Answer 2 · 2018-06-19T12:07:14

Please see a Proof in the Explanation.

Given that, $y=sqrtx+1/sqrtx=x^(1/2)+x^(-1/2)$ .

Recall that, $d/dx(x^n)=n*x^(n-1)$ .

$:. dy/dx=1/2*x^(1/2-1)+(-1/2)*x^(-1/2-1)$ .

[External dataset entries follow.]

-- ==== Sys2Proof/Machine/Stream.lean ====
section
/-!
DEFINITION. Command streams (R135 to R153): the ring, entries and their checks, value sources and endpoints, issue and
completion, and the entries that act on slots and memory.
-/
namespace Sys2Proof.Machine

/-- Byte, half word, word and double word of an entry (R138). -/
def eB (n k : Nat) : Nat := bitsOf n (8 * k) 8
def eH (n k : Nat) : Nat := bitsOf n (8 * k) 16
def eW (n k : Nat) : Nat := bitsOf n (8 * k) 32
def eD (n k : Nat) : Nat := bitsOf n (8 * k) 64
/-- `len` bytes from byte `k` are zero. -/
def eZero (n k len : Nat) : Bool := decide (bitsOf n (8 * k) (8 * len) = 0)

def eOpc (n : Nat) : Nat := eB n 0
def eNotify (n : Nat) : Bool := bitOf n 8
def eContinue (n : Nat) : Bool := bitOf n 9
def eDiscard (n : Nat) : Bool := bitOf n 10
def eResetOnly (n : Nat) : Bool := bitOf n 11
def eClear (n : Nat) : Bool := bitOf n 12
def eMtSram (n : Nat) : Bool := bitOf n 13
def eSlot (n : Nat) : Nat := eB n 2 % 4
def eTag (n : Nat) : Nat := eW n 4

/-- R139: a value source at byte `k` keeps its layout. -/
def srcOk (n k : Nat) : Bool :=
  decide (eB n k ≤ 4) && eZero n (k + 1) 3 &&
  (match eB n k with
   | 0 => eZero n (k + 8) 4
   | 1 => decide (eD n (k + 4) % 4 = 0)
   | 2 => eZero n (k + 6) 6
   | 3 => eZero n (k + 4) 8
   | _ => decide (eB n (k + 4) < 64) && eZero n (k + 5) 7)

/-- R140: an endpoint at byte `k` keeps its layout. -/
def endOk (n k : Nat) : Bool :=
  decide (eB n k ≤ 2) && eZero n (k + 3) 5 &&
  (match eB n k with
   | 0 => eZero n (k + 1) 2
   | 1 => decide (eB n (k + 1) < 64) && eZero n (k + 2) 1 && eZero n (k + 8) 8
   | _ => decide (eD n (k + 8) < 2 ^ 19))

/-- R138, R141: the entry keeps the rules of its opcode. -/
def entryOk (n : Nat) : Bool :=
  decide (eB n 1 < 64) && decide (eB n 2 < 4) && eZero n 3 1 &&
  (match eOpc n with
   | 0x00 => eZero n 8 56
   | 0x01 => eZero n 20 44
   | 0x02 => eZero n 8 56
   | 0x03 => decide (eB n 8 ≤ 1) && eZero n 9 7 && eZero n 24 40
   | 0x08 => decide (eB n 8 < 64 ∧ 1 ≤ eB n 9 ∧ eB n 9 ≤ 4) && eZero n 10 2 &&
       (List.range 4).all (fun i =>
         if i < eB n 9 then decide (eB n (12 + i) < 16) && srcOk n (16 + 12 * i)
         else decide (eB n (12 + i) = 0) && eZero n (16 + 12 * i) 12)
   | 0x09 => srcOk n 8 && eZero n 20 4 && endOk n 24 && decide (eB n 24 ≠ 1) && eZero n 40 24
   | 0x10 => endOk n 8 && endOk n 24 && srcOk n 40 && eZero n 52 12
   | 0x11 => decide (eB n 24 ≤ 3) && eZero n 27 1 &&
       (if eB n 24 = 3 then decide (eW n 28 < 2 ^ 19) else eZero n 25 2 && eZero n 28 4) && eZero n 32 32
   | 0x12 => eZero n 8 56
   | 0x18 => decide (1 ≤ eH n 8 ∧ eH n 8 ≤ 1024) && decide (eB n 11 < 16) && eZero n 12 4 && eZero n 20 44
   | 0x19 => eZero n 10 2 && srcOk n 12 && endOk n 40 && eZero n 56 8
   | 0x20 => decide (eB n 8 < 64) && decide (eB n 9 < 64 ∨ eB n 9 = 255) && eZero n 10 2 &&
       decide (eB n 16 < 64 ∨ eB n 16 = 255) && decide (eB n 17 < 4 ∨ eB n 17 = 255) && eZero n 18 46
   | 0x21 => decide (1 ≤ eB n 9 ∧ eB n 9 ≤ 16) && eZero n 10 54
   | 0x28 => decide (eB n 8 ≤ 3) && eZero n 9 7 && eZero n 24 40
   | 0x30 => eZero n 16 48
   | _ => false)

def State.stream (s : State) (die st : Nat) : StreamSt := SMap.getD s.strm.streams (streamKey die st) StreamSt.empty
def State.setStream (s : State) (die st : Nat) (v : StreamSt) : State :=
  { s with strm := { s.strm with streams := SMap.setD s.strm.streams (streamKey die st) v StreamSt.empty } }

/-- R137: HEAD and TAIL with their wrap bits, and the number of valid entries. -/
def State.headPtr (s : State) (die st : Nat) : Nat :=
  s.rd F.STREAM_HEAD_INDEX st (.die die) + 1024 * s.rd F.STREAM_HEAD_WRAP st (.die die)
def State.tailPtr (s : State) (die st : Nat) : Nat :=
  s.rd F.STREAM_TAIL_INDEX st (.die die) + 1024 * s.rd F.STREAM_TAIL_WRAP st (.die die)
def State.setHead (s : State) (die st p : Nat) : State :=
  (s.wr F.STREAM_HEAD_INDEX (p % 1024) st (.die die)).wr F.STREAM_HEAD_WRAP (p / 1024 % 2) st (.die die)
def State.setTail (s : State) (die st p : Nat) : State :=
  (s.wr F.STREAM_TAIL_INDEX (p % 1024) st (.die die)).wr F.STREAM_TAIL_WRAP (p / 1024 % 2) st (.die die)
def State.validCount (s : State) (die st : Nat) : Nat := (s.tailPtr die st + 2048 - s.headPtr die st) % 2048

/-- R137: the entry at a ring index. -/
def cmdKey (die st i : Nat) : Nat := (die * 64 + st) * 1024 + i % 1024
def State.cmdAt (s : State) (die st i : Nat) : Nat := (SMap.getD s.strm.cmdMem (cmdKey die st i) 0).toNat

def State.strState (s : State) (die st : Nat) : Nat := s.rd F.STREAM_STATUS_STATE st (.die die)
def State.setStrState (s : State) (die st v : Nat) : State := s.wr F.STREAM_STATUS_STATE v st (.die die)

/-- R404: an entry other than FENCE and SUMMARY_WAIT, for which a die does not rest. -/
def rousing (opc : Nat) : Bool := decide (opc ≠ 0x20) && decide (opc ≠ 0x21)
/-- R166: STATE of a stream that is not stopped: HELD, IDLE or RUN; such an entry at its head wakes the die (R404). -/
def State.refreshStream (s : State) (die st : Nat) : State :=
  if 3 ≤ s.strState die st then s
  else if (s.stream die st).holder.isSome then s.setStrState die st 2
  else if s.validCount die st = 0 then s.setStrState die st 0
  else
    let s1 := s.setStrState die st 1
    if rousing (eOpc (s.cmdAt die st (s.headPtr die st))) then s1.stir die else s1

/-- R136, R166: a Serge pair is retired for good, as the fuses hold it. -/
def State.pairRetired (s : State) (d p : Nat) : Bool := s.fuses.retiredPairs.contains (d, p)
/-- R135, R136: the stream has an entry to issue: its pair runs, and it is neither stopped nor held. -/
def State.canIssue (s : State) (die st : Nat) : Bool :=
  s.flag F.SERGE_STATUS_ONLINE (st / 8) (.die die) && decide (s.strState die st < 3) &&
  (s.stream die st).holder.isNone && decide (0 < s.validCount die st)
/-- R135: no stream of the pair comes before this one in round-robin order: of those, none has an entry to issue, or it has
found that its entry must wait. -/
def State.turn (s : State) (die st : Nat) : Bool :=
  let last := SMap.getD s.strm.served (die * 8 + st / 8) 7
  (List.range ((st % 8 + 7 - last) % 8)).all (fun k =>
    let t := 8 * (st / 8) + (last + 1 + k) % 8
    !(s.canIssue die t && decide (s.strState die t ≠ 2)))
/-- R135: the engine may issue the stream's head entry. -/
def State.mayIssue (s : State) (die st : Nat) : Bool := s.canIssue die st && s.turn die st
/-- R135: the engine has served a stream. -/
def State.serveStream (s : State) (die st : Nat) : State :=
  { s with strm := { s.strm with served := SMap.setD s.strm.served (die * 8 + st / 8) (st % 8) 7 } }

def State.advanceHead (s : State) (die st : Nat) : State :=
  (s.setHead die st ((s.headPtr die st + 1) % 2048)).refreshStream die st

def entryCode (e : EntrySt) : Nat :=
  match e with
  | .ok => 0
  | .refused => 1
  | .fault => 2
  | .bound => 3
  | .timeout => 4

/-- R142: an entry completes: it leaves the stream's open entries; a status other than OK stops the stream unless the entry
carries CONTINUE or the stream is OFFLINE, and is always notified. An entry that held the stream lets it go on. -/
def State.completeEntry (s : State) (die st i n : Nat) (e : EntrySt) : State :=
  let v := s.stream die st
  let held := decide (v.holder = some i)
  let s1 := s.setStream die st { v with flying := v.flying.filter (fun f => decide (f.entry ≠ i)),
                                        holder := if held then none else v.holder }
  let s2 := if held then s1.advanceHead die st else s1
  let s3 := if e ≠ .ok ∨ eNotify n then s2.emit (.notice die st (eTag n) e) else s2
  let s4 := if e ≠ .ok ∧ ¬ eContinue n ∧ s3.strState die st ≠ 5 then
      ((s3.setStrState die st 4).wr F.STREAM_STATUS_ERR_STATUS (entryCode e) st (.die die)).wr
        F.STREAM_STATUS_ERR_ENTRY i st (.die die)
    else s3
  s4.refreshStream die st

/-- What issuing an entry comes to: it completes at once, goes on in flight, goes on and holds the stream, or must wait; the
last two with the cause of R163. A STEP and a SUMMARY_WAIT hold with INPUT_EMPTY: notes/assumptions/44. -/
inductive Issue where
  | done (e : EntrySt) (s : State)
  | fly (s : State) (f : InFlight)
  | hold (cause : Nat) (s : State) (f : InFlight)
  | wait (cause : Nat) (s : State)

/-- R156: a dispatch of this stream whose GROUP entries have not all come. -/
def State.openDispatch (s : State) (die st : Nat) : Option (Nat × Dispatch) :=
  (List.range 4).findSome? (fun c =>
    match SMap.find? s.strm.dispatches (dieCtx die c) with
    | some d => if d.stream = st ∧ d.seen < d.total then some (c, d) else none
    | none => none)

/-- R156, R159: the dispatch of a slot ends with a status; its GROUP entries complete with it, REFUSED when it was cut short. -/
def State.endDispatch (s : State) (die c : Nat) (e : EntrySt) : State :=
  match SMap.find? s.strm.dispatches (dieCtx die c) with
  | none => s
  | some d =>
    let s1 := { s with strm := { s.strm with dispatches := SMap.erase s.strm.dispatches (dieCtx die c) } }
    let fl := (s1.stream die d.stream).flying
    let own := fl.filter (fun f => decide (f.entry = d.entry) || d.entries.contains f.entry)
    own.foldl (fun s f => s.completeEntry die d.stream f.entry f.word.toNat
      (if f.entry = d.entry ∨ e = .refused then e else .ok)) s1

/-- R156: an entry other than GROUP cuts an open dispatch short. -/
def State.cutDispatch (s : State) (die st opc : Nat) : State :=
  match s.openDispatch die st with
  | none => s
  | some (c, _) => if opc = 0x19 then s else s.endDispatch die c .refused

/-- R138: the opcodes whose entry acts on its slot. -/
def usesSlot (opc : Nat) : Bool := decide (opc ≠ 0x00 ∧ opc ≠ 0x12 ∧ opc ≠ 0x20 ∧ opc ≠ 0x30)
/-- R135, R150: the stream has issued an entry of its step. -/
def State.noteStep (s : State) (die st opc c : Nat) : State :=
  let v := s.stream die st
  let used := if v.stepSlots.contains c || !usesSlot opc then v.stepSlots else v.stepSlots ++ [c]
  (s.setStream die st { v with inStep := true, stepSlots := used }).serveStream die st

/-- R135, R138, R143: the stream issues its head entry if that has the opcode: an entry that breaks the rules completes
REFUSED, whatever its opcode. -/
def State.issueHead (s : State) (die st opc : Nat) (run : State → Nat → Nat → Issue) : State :=
  if s.mayIssue die st then
    let i := s.headPtr die st % 1024
    let n := s.cmdAt die st i
    if ¬ entryOk n then (((s.cutDispatch die st 0).serveStream die st).advanceHead die st).completeEntry die st i n .refused
    else if eOpc n ≠ opc then s
    else
      let note := fun (t : State) => t.noteStep die st opc (eSlot n)
      match run (s.cutDispatch die st opc) i n with
      | .done e t => ((note t).advanceHead die st).completeEntry die st i n e
      | .fly t f =>
        let v := (note t).stream die st
        ((note t).setStream die st { v with flying := v.flying ++ [f] }).advanceHead die st
      | .hold cause t f =>
        let v := (note t).stream die st
        (((note t).setStream die st { v with flying := v.flying ++ [f], holder := some i }).refreshStream die st).wr
          F.STREAM_STATUS_HELD_CAUSE cause st (.die die)
      | .wait cause t => (t.setStrState die st 2).wr F.STREAM_STATUS_HELD_CAUSE cause st (.die die)
  else s

def flyOf (i n : Nat) (cls : EClass) (a b len : Nat) : InFlight :=
  { entry := i, word := BitVec.ofNat 512 n, cls := cls, slot := eSlot n, a := a, b := b, len := len }

/-- What a value source gives (R139): a value, a wait for its page, or a fault. -/
inductive SrcVal where
  | value (v : Nat)
  | wait
  | fault
  deriving DecidableEq, Repr

def State.readSource (s : State) (die st c n k : Nat) : SrcVal :=
  match eB n k with
  | 0 => .value (eW n (k + 4))
  | 1 =>
    let a := eD n (k + 4)
    (match s.readAccess a with
     | .ok => .value (s.masNat a 4)
     | .wait => .wait
     | .fault => .fault)
  | 2 =>
    let e := eH n (k + 4)
    if 1024 ≤ e then .fault else .value (s.rd F.ROUTER_COUNT_ACCEPTED (1024 * c + e) (.die die))
  | 3 => .value (s.rd F.STREAM_RESULT_VALUE st (.die die))
  | _ => .value (s.rd F.FENCE_CNT_VALUE (eB n (k + 4)) (.die die))

/-- R139: read a source, or wait for its page (cause NEAR_TIER or BULK_TIER of R163), or complete FAULT. -/
def State.withSource (s : State) (die st n k : Nat) (f : Nat → Issue) : Issue :=
  match s.readSource die st (eSlot n) n k with
  | .value v => f v
  | .wait => .wait 5 (s.requestRange (eD n (k + 4)) 4 die 0)
  | .fault => .done .fault s

def State.image (s : State) (die c : Nat) : Option CtxImage := SMap.find? s.arr.images (dieCtx die c)

/-- R140: the ports of an edge-port group of a slot's context, and the tiles of a parameter set. -/
def State.groupPorts (s : State) (die c g : Nat) : List Nat :=
  match s.image die c with
  | some img => ((img.groups.find? (fun e => decide (e.1 = g))).map (·.2)).getD []
  | none => []
def State.psetTiles (s : State) (die c p : Nat) : Option (List (Nat × Nat)) :=
  match s.image die c with
  | some img => (img.psets.find? (fun e => decide (e.1 = p))).map (·.2)
  | none => none

/-- R109, R140: a range of a memory tile's SRAM inside the slot's region. -/
def State.inTile (s : State) (die y x c off n : Nat) : Bool :=
  decide (y < 24 ∧ x < s.cols) && !(isCompute y x) &&
  inRegion (s.region die y x c) off ((off : Int) + n - 1)

/-- R153: a transfer of `n` bytes stays inside its endpoint. -/
def State.endFits (s : State) (die c n k len : Nat) : Bool :=
  match eB n k with
  | 0 => decide (eD n (k + 8) + len ≤ 2 ^ 52)
  | 1 => true
  | _ => s.inTile die (eB n (k + 1)) (eB n (k + 2)) c (eD n (k + 8)) len

/-- Deal tokens to the ports of a group in turn (notes/assumptions/20). -/
def dealTo (ports : List Nat) (toks : List Tok) (j : Nat) : List Tok :=
  ((List.range toks.length).filter (fun i => decide (i % ports.length = j))).map (fun i => toks.getD i 0)
def State.feedGroup (s : State) (die c : Nat) (ports : List Nat) (toks : List Tok) : State :=
  (List.range ports.length).foldl (fun s j => s.feedToks die (ports.getD j 0) c (dealTo ports toks j)) s
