/-- BULK_TO_DEEP_COPY (R209): class 3 work copies the bulk-only page with the least ACCESS that may have a deep copy; once the
bulk tier is full, the bulk copy of the page with the least ACCESS that has a deep one makes room (notes/assumptions/98). -/
def execBulkToDeepCopy (s : State) : Res :=
  let s1 := if s.bulkFree = 0 then
      (match s.coldest (fun p => p.bulk && p.deep && decide (p.place ≠ 2) && !p.nodeep && !p.moving && !p.freeing) with
       | some (pn, p) => (s.setPte pn { p with bulk := false, bulkFrame := 0 }).settleMig
       | none => s)
    else s
  .next (match s1.coldest (fun p => p.bulk && !p.near && !p.deep && !p.nodeep && !p.moving && !p.freeing), s1.pickDrive with
    | some (pn, _), some d => s1.copyJob pn .copyDeep 3 d (s1.pickExtent d)
    | _, _ => s1)

/-- ACCESS_EPOCH (R210): at the end of an epoch of EPOCH_MS every ACCESS count halves. -/
def execAccessEpoch (s : State) : Res :=
  .next (if s.mas.epochAt + 1000000 * s.rd F.MAS_CFG_EPOCH_MS ≤ s.now then
    { s with mas := { s.mas with pages := SMap.mapVals s.mas.pages (fun _ p => { p with access := p.access / 2 }), epochAt := s.now } }
    else s)

/-! ## Retired stacks (R220) -/

/-- R220: at a step boundary of a die whose slots hold no tokens, the writable pages of its retired stacks move to its
other stacks; a stack waits for the next boundary while a page finds no room. -/
def State.moveRetired (s : State) (die : Nat) : State :=
  let mine := s.mas.moving.filter (fun k => decide (k / 5 = die))
  let here := (s.mas.pages.filter (fun e => e.2.near && !e.2.isSealed && mine.contains e.2.nearStack)).map (·.1)
  let s1 := here.foldl (fun s pn => s.movePage pn ((List.range 5).map (· + 5 * die))) s
  { s1 with mas := { s1.mas with moving := s1.mas.moving.filter (fun k => decide (k / 5 ≠ die) ||
      s1.mas.pages.any (fun e => e.2.near && !e.2.isSealed && decide (e.2.nearStack = k))) } }

/-- R220, R360: a stack leaves service; its sealed pages are demoted, or moved when PLACE is NEAR; promotions into it take another
stack (R215); the tables it held move. Its writable pages move at the next step boundary of the die. -/
def State.retireStack (s : State) (k : Nat) : State :=
  if s.fuses.retiredStacks.contains k then s
  else
    let online := s.rd F.STACKS_ONLINE_STACK_ONLINE
    let s1 := s.wr F.STACKS_ONLINE_STACK_ONLINE (if bitOf online k then online - 2 ^ k else online)
    let s2 := { s1 with
      fuses := { s1.fuses with retiredStacks := s1.fuses.retiredStacks ++ [k] }
      mas := { s1.mas with moving := s1.mas.moving ++ [k] } }
    let s3 := ((List.range 2).foldl (fun s i => s.wr F.MEA_STATUS_ONLINE 0 (2 * (k % 5) + i) (.die (k / 5))) s2)
    let s4 := (s3.mas.jobs.filter (fun j => jobNear j && decide (j.stack = k))).foldl (fun (s : State) j =>
      s.setJob { j with placed := false, win := false, pool := false }) s3
    let here := (s4.mas.pages.filter (fun e => e.2.near && decide (e.2.nearStack = k))).map (·.1)
    (((here.foldl (fun (s : State) pn => s.leaveStack pn) s4).moveTables k).settleMig).shrink

/-! ## The catalogues (R206) -/

/-- R206: the page that a valid catalogue record recreates. -/
def deepPte (d x : Nat) (r : DeepRec) : Pte :=
  { isSealed := true, near := false, bulk := false, deep := true, moving := false, freeing := false, windowed := false,
    place := 0, budget := 0, mwin := 0, nearStack := 0, nearFrame := 0, bulkFrame := 0, deepDrive := d, deepExtent := x,
    check := r.check, len := r.len, access := 0, owner := r.owner, nodeep := false, sealing := false, winSeq := 0 }

/-- R206: CHECK of a record's data. -/
def recordOk (r : DeepRec) : Bool :=
  decide (crc32c ((List.range (64 * r.len)).map (fun i => SMap.getD r.data i 0)) = r.check)

/-- R206, R200: a page is recreated from its record; its bytes beyond LEN × 64 read as zero. -/
def State.recreate (s : State) (d x : Nat) (r : DeepRec) : State :=
  (s.newPte r.page (deepPte d x r)).setPageData r.page (SMap.keep r.data (fun o _ => decide (o < 64 * r.len)))
/-- R206: one catalogue record read at start-up: of two for one page the one with the higher write sequence stands. -/
def State.scanRecord (s : State) (d x : Nat) (r : DeepRec) : State :=
  if !(recordOk r) then s.clearRecord d x
  else
    match s.pte r.page with
    | none => if s.leavesFit [r.page] then s.recreate d x r else s
    | some p =>
      let other := (SMap.find? s.mas.drives p.deepDrive).bind (fun v => SMap.find? v.records p.deepExtent)
      if p.deep ∧ (match other with | some o => o.seq | none => 0) < r.seq then
        (s.clearRecord p.deepDrive p.deepExtent).recreate d x r
      else s.clearRecord d x
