/-- One request's part in a completed step; `drops` are the entries of the step's drop reports (R182). -/
def State.stepReq (s : State) (slot rows : Nat) (res : Option StepResult) (drops : List (Nat × Nat × Nat × Nat × Nat)) : State :=
  match s.req slot with
  | none => s
  | some r =>
    let done := if r.st = .prefill then r.done + rows else r.done
    let full := decide (r.st = .prefill) && decide (done = r.need)
    let mine := (drops.filter (fun e => decide (e.2.1 = slot))).map (·.2.2)
    let r1 : Req := { r with
      flying := none, done := done, st := if full then .decode else r.st,
      dropped := mine.foldl (fun n e => n + e.1) r.dropped, full := mine.foldl (fun n e => n + e.2.1) r.full,
      nans := mine.foldl (fun n e => n + e.2.2) r.nans }
    let s0 := if full && r.member.isSome && r.wasAdmitted then s.bump F.FAILOVER_CNT_COUNT 1 2 else s
    let s1 := (s0.setReq slot r1).growKv slot
    let s2 := if full && rqRegister (rqD r) && !r.registered && decide (r.tokens = []) && r.member.isNone then s1.registerPrefix slot else s1
    match s2.req slot, res with
    | some r2, some v =>
      (match v.token with
       | some t =>
         if r2.st = .decode ∧ ¬ r2.ended then
           let i := r2.produced + 1
           let ended := v.eos || decide (i = rqMax (rqD r2))
           match r2.member with
           | some (home, origin, oslot) =>
             (s2.setReq slot { r2 with produced := i, ended := ended, awaitAck := some t }).sendMsg home 0x29 slot
               (toBytes oslot 2 ++ toBytes i 4 ++ toBytes t 4 ++ toBytes (b2n ended) 1 ++ toBytes origin 2) []
           | none => (s2.setReq slot { r2 with produced := i, ended := ended }).newRecord slot (.commit [(i, t)])
         else s2
       | none => s2)
    | _, _ => s2

/-- R262: the micro-batch at the last die has completed its step: its requests move on, and it waits for its commits or is
measured now. -/
def State.completeFlight (s : State) (h : Nat) (f : Flight) (results : List StepResult) : State :=
  let s1 := f.rows.foldl (fun (s : State) e => s.stepReq e.1 e.2 (results.find? (fun r => decide (r.slot = e.1))) f.drops) s
  let waits := (f.rows.map (·.1)).filter (fun k =>
    match s1.req k with
    | some r => decide (r.tokens.length < r.produced) && r.member.isNone
    | none => false)
  if waits.isEmpty then
    (s1.setFlights h ((s1.flightsOf h).erase f)).measure h f.key (s.now - f.since)
  else s1.setFlights h ((s1.flightsOf h).map (fun g => if g = f then { f with stepped := true, commits := waits } else g))

/-- A die has completed a step of a placement: the oldest micro-batch at that stage moves on. -/
def State.advanceFlight (s : State) (die h : Nat) (p : Pkg) (results : List StepResult) : State :=
  let ds := placeDies p
  match (s.flightsOf h).find? (fun f => !f.stepped && decide (ds.getD f.stage 0 = die)) with
  | none => s
  | some f =>
    if f.stage + 1 < ds.length then
      s.setFlights h ((s.flightsOf h).map (fun g => if g = f then { f with stage := f.stage + 1 } else g))
    else s.completeFlight h f results

/-! ## Step boundaries (R150, R289, R266) -/

/-- R289: one die applies a protection change. -/
def ProtChange.applyTo (c : ProtChange) (p : Protection) : Protection :=
  match c.kind with
  | 0 => { p with tenants := SMap.insert p.tenants c.index (bitOf c.value 0, c.value / 2) }
  | 2 => { p with owners := SMap.insert p.owners c.index (bitOf c.value 0, c.value / 2) }
  | 3 => { p with groups := SMap.insert p.groups c.index c.value }
  | _ => p
def State.applyProtection (s : State) (die : Nat) : State :=
  let mine := s.host.changes.filter (fun c => c.waiting.contains die)
  let p := mine.foldl (fun p c => ProtChange.applyTo c p) (s.dieProt die)
  { s with host := { s.host with
    dieSetup := if mine.isEmpty then s.host.dieSetup else SMap.insert s.host.dieSetup die p,
    changes := s.host.changes.map (fun c => { c with waiting := c.waiting.filter (fun d => decide (d ≠ die)) }) } }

$=1/2*x^(-1/2)-1/2*x^(-3/2)$ ,

$:. dy/dx=1/2{x^(-1/2)-x^(-3/2)}$ .

Multiplying this eqn. by $2x$ , we get,

$2xdy/dx=cancel(2)x*1/cancel(2){x^(-1/2)-x^(-3/2)}$ ,

$=x*x^(-1/2)-x*x^(-3/2)$ ,

$i.e., 2xdy/dx=x^(1/2)-x^(-1/2)=sqrtx-1/sqrtx$ .

Finally, adding $y=sqrtx+1/sqrtx$ , we have,

$2xdy/dx+y=(sqrtxcancel(-1/sqrtx))+(sqrtxcancel(+1/sqrtx))$ ,

$or, 2xdy/dx+y=2sqrtx$ ,

as Respected Abhishek Malviya has readily derived!